▶ _Problem requirements_: Begin at the first line of the records below and, please, give each line again exactly until the line with "s.dt := by cases cond <;> rfl" is included.

[Stored items]
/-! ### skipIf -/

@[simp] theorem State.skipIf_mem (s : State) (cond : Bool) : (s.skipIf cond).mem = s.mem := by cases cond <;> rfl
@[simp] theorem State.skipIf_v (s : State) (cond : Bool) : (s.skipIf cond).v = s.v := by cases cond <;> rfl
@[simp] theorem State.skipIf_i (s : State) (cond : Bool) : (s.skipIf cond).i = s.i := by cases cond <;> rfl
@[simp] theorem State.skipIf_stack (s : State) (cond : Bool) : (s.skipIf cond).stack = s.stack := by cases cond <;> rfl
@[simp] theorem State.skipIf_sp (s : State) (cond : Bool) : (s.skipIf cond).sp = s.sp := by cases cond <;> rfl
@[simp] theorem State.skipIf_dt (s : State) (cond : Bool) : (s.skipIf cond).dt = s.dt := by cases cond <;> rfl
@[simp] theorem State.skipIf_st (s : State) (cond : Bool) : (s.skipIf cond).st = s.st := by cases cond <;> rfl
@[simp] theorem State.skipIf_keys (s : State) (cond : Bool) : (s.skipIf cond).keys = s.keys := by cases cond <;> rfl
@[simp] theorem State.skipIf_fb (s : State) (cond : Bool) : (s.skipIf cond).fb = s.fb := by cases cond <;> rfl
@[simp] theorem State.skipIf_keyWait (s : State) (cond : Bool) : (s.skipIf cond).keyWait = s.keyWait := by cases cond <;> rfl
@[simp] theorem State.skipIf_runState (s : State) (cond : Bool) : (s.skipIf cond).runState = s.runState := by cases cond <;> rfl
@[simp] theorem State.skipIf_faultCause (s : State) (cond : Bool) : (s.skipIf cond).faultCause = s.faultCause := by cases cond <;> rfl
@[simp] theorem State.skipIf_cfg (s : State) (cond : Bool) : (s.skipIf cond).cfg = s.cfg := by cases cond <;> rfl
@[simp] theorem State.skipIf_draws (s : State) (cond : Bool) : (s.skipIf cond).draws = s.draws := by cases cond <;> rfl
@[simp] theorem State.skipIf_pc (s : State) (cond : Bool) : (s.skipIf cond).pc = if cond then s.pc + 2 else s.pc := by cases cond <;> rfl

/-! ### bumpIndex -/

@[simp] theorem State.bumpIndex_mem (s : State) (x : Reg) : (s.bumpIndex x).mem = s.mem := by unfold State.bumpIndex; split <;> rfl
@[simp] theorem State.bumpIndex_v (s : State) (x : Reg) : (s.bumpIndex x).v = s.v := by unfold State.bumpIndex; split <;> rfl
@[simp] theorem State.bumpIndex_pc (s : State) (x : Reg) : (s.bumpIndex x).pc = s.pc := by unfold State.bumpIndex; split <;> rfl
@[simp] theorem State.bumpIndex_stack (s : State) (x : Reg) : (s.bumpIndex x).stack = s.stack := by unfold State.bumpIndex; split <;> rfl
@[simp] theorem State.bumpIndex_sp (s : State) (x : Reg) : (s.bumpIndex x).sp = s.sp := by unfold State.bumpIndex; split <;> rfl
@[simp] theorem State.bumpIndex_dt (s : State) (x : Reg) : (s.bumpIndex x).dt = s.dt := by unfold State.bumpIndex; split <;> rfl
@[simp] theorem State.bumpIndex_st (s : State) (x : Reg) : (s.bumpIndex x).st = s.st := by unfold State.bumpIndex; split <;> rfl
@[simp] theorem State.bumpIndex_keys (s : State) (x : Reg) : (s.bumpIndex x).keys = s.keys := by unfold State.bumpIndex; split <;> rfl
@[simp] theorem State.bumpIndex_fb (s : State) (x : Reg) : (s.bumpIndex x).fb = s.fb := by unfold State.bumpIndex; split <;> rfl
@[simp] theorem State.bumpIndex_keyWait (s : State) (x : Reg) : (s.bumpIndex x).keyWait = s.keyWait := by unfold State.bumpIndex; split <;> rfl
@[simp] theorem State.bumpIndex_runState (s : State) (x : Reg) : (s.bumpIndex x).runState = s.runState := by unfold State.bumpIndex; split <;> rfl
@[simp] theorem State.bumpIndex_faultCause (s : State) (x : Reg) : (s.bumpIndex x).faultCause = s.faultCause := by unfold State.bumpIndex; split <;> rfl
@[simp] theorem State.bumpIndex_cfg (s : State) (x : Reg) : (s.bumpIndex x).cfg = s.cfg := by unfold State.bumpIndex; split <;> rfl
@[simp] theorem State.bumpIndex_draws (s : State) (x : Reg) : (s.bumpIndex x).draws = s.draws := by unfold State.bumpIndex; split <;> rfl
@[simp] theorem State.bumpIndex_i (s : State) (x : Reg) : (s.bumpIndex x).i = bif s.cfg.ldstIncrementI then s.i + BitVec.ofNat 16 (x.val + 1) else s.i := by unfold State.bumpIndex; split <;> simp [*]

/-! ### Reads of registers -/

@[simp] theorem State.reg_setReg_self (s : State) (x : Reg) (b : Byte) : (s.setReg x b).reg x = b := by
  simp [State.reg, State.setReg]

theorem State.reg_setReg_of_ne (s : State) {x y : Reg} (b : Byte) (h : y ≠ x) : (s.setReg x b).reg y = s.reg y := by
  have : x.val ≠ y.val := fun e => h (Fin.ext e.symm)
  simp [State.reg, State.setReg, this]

▶ _Task result_:
/-! ### skipIf -/

@[simp] theorem State.skipIf_mem (s : State) (cond : Bool) : (s.skipIf cond).mem = s.mem := by cases cond <;> rfl
@[simp] theorem State.skipIf_v (s : State) (cond : Bool) : (s.skipIf cond).v = s.v := by cases cond <;> rfl
@[simp] theorem State.skipIf_i (s : State) (cond : Bool) : (s.skipIf cond).i = s.i := by cases cond <;> rfl
@[simp] theorem State.skipIf_stack (s : State) (cond : Bool) : (s.skipIf cond).stack = s.stack := by cases cond <;> rfl
@[simp] theorem State.skipIf_sp (s : State) (cond : Bool) : (s.skipIf cond).sp = s.sp := by cases cond <;> rfl
@[simp] theorem State.skipIf_dt (s : State) (cond : Bool) : (s.skipIf cond).dt = s.dt := by cases cond <;> rfl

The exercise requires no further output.